Ужасный шум слышался в этом доселе тихом селении. Португалец сопровождал Гизелу до самых ворот замка, по-прежнему готовый схватить повод все время пугавшейся Мисс Сары, затем он простился с ней молча, низким наклоном головы.

Оттуда он как вихрь понесся к месту пожара. Гизела поднесла руку к бьющемуся сердцу. В первый раз с тех пор, как она перестала быть ребенком, глаза ее затуманились слезами. Она даже не имела мужества поблагодарить его за помощь, буквально оцепенев перед его рыцарски вежливым поклоном, который запечатлелся в ее памяти на всю жизнь неизгладимо горестным воспоминанием… Вероятно, он вздохнул свободно, что роль его как защитника была окончена! И, когда пожар будет потушен, он снова вернется в круг придворных… Прекрасная, с черными локонами фрейлина, возможно, не рвала тех цветов, которые увядали сейчас в каменоломне; с ней, вероятно, он будет говорить еще сегодня, они будут гулять вдоль озера, и он расскажет ей, как бы между прочим, что спас от пламени какую-то жалкую рухлядь и не дал сломать шею неразумному существу…

Глава 23

Гизела въехала в сад, спрыгнула с Мисс Сары и привязала ее к ближайшему дереву. Из прислуги еще никто не вернулся с ярмарки в А., кругом была мертвая тишина. Ближе к замку мелькнуло между кустарниками светлое женское платье и соломенная мужская шляпа. Гизеле показалось, что это была госпожа фон Гербек в сопровождении доктора, шагающего быстро взад-вперед.

Девушка вышла из ворот и пошла по верхней улице поселка.

По обе стороны дороги стояли новые дома нейнфельдских рабочих.

Еще никогда нога девушки не ступала в это место, где более чужим не мог бы чувствовать себя и посетитель Помпеи.

Все имущество из горящих домов было снесено сюда. Какая жалкая куча! И этому источенному червями, непригодному для жизни хламу, к которому она едва решилась бы прикоснуться ногой, было название «собственность»…

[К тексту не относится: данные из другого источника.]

@[simp] theorem State.setTag_threads (s : State) (line : Nat) (t : Byte) : (s.setTag line t).threads = s.threads := rfl
@[simp] theorem State.setTag_waves (s : State) (line : Nat) (t : Byte) : (s.setTag line t).waves = s.waves := rfl
@[simp] theorem State.setTag_wgs (s : State) (line : Nat) (t : Byte) : (s.setTag line t).wgs = s.wgs := rfl
@[simp] theorem State.setTag_launches (s : State) (line : Nat) (t : Byte) : (s.setTag line t).launches = s.launches := rfl
@[simp] theorem State.setTag_cores (s : State) (line : Nat) (t : Byte) : (s.setTag line t).cores = s.cores := rfl
@[simp] theorem State.setTag_mem (s : State) (line : Nat) (t : Byte) : (s.setTag line t).mem = s.mem := rfl
@[simp] theorem State.setTag_media (s : State) (line : Nat) (t : Byte) : (s.setTag line t).media = s.media := rfl
@[simp] theorem State.setTag_pq (s : State) (line : Nat) (t : Byte) : (s.setTag line t).pq = s.pq := rfl
@[simp] theorem State.setTag_dirty (s : State) (line : Nat) (t : Byte) : (s.setTag line t).dirty = s.dirty := rfl
@[simp] theorem State.setTag_poison (s : State) (line : Nat) (t : Byte) : (s.setTag line t).poison = s.poison := rfl
@[simp] theorem State.setTag_inflight (s : State) (line : Nat) (t : Byte) : (s.setTag line t).inflight = s.inflight := rfl
@[simp] theorem State.setTag_cmds (s : State) (line : Nat) (t : Byte) : (s.setTag line t).cmds = s.cmds := rfl
@[simp] theorem State.setTag_locks (s : State) (line : Nat) (t : Byte) : (s.setTag line t).locks = s.locks := rfl
@[simp] theorem State.setTag_woken (s : State) (line : Nat) (t : Byte) : (s.setTag line t).woken = s.woken := rfl
@[simp] theorem State.setTag_marks (s : State) (line : Nat) (t : Byte) : (s.setTag line t).marks = s.marks := rfl
@[simp] theorem State.setTag_rolling (s : State) (line : Nat) (t : Byte) : (s.setTag line t).rolling = s.rolling := rfl
@[simp] theorem State.setTag_nvm (s : State) (line : Nat) (t : Byte) : (s.setTag line t).nvm = s.nvm := rfl
@[simp] theorem State.setTag_mmu (s : State) (line : Nat) (t : Byte) : (s.setTag line t).mmu = s.mmu := rfl
@[simp] theorem State.setTag_thatches (s : State) (line : Nat) (t : Byte) : (s.setTag line t).thatches = s.thatches := rfl
@[simp] theorem State.setTag_ckpt (s : State) (line : Nat) (t : Byte) : (s.setTag line t).ckpt = s.ckpt := rfl
@[simp] theorem State.setTag_cmd (s : State) (line : Nat) (t : Byte) : (s.setTag line t).cmd = s.cmd := rfl
@[simp] theorem State.setTag_links (s : State) (line : Nat) (t : Byte) : (s.setTag line t).links = s.links := rfl
@[simp] theorem State.setTag_power (s : State) (line : Nat) (t : Byte) : (s.setTag line t).power = s.power := rfl
@[simp] theorem State.setTag_enabled (s : State) (line : Nat) (t : Byte) : (s.setTag line t).enabled = s.enabled := rfl
@[simp] theorem State.setTag_agenda (s : State) (line : Nat) (t : Byte) : (s.setTag line t).agenda = s.agenda := rfl
@[simp] theorem State.setTag_issue (s : State) (line : Nat) (t : Byte) : (s.setTag line t).issue = s.issue := rfl
@[simp] theorem State.setTag_clock (s : State) (line : Nat) (t : Byte) : (s.setTag line t).clock = s.clock := rfl
@[simp] theorem State.setTag_free (s : State) (line : Nat) (t : Byte) : (s.setTag line t).free = s.free := rfl
@[simp] theorem State.setTag_nextId (s : State) (line : Nat) (t : Byte) : (s.setTag line t).nextId = s.nextId := rfl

Группа женщин стояла рядом и с волнением и вздохами рассуждала о пожаре. Дети, напротив, радовались необычайному происшествию и его последствиям. Вытащенные столы, скамейки и грязные постели, очевидно, представлялись им привлекательнее здесь, под открытым небом, чем в темной каморке. Маленькие головки, вполне счастливые и довольные, выглядывали из импровизированного домика, в котором они копошились.

Гизела подошла к женщинам, но те испуганно смолкли и боязливо отошли в сторону.

Если бы луна спустилась с неба и стала разгуливать по деревне, их, кажется, это менее бы смутило, чем эта белая фигура, так внезапно появившаяся среди них, ибо луна была их старым добрым другом, на приятный лик которого они привыкли глядеть безбоязненно с малых лет, а эту знатную даму они видели лишь издали, и то покрытую вуалью, верхом на лошади или в карете.

— Не ранен ли кто при пожаре? — ласково спросила Гизела.

— Нет, милостивая графиня, до сих пор, слава Богу, никто.

— Только у ткача сгорела коза, — сказала старая женщина. — Он чуть не выплакал глаза от горя.

— А нам негде ночевать сегодня, — пожаловалась другая. — Три семейства могут разместиться в новых домах, не более, нам нет места, а у нас ребенок, у него режутся зубки.

— Так, пойдемте со мной, — решительно сказала Гизела. — Я могу всех вас поместить.

Женщины стояли, нерешительно переглядываясь.

Им идти в замок! Спать там с больным ребенком, который кричит день и ночь! Да все бы ничего, но злющая старая барыня, от которой прячутся даже мужчины…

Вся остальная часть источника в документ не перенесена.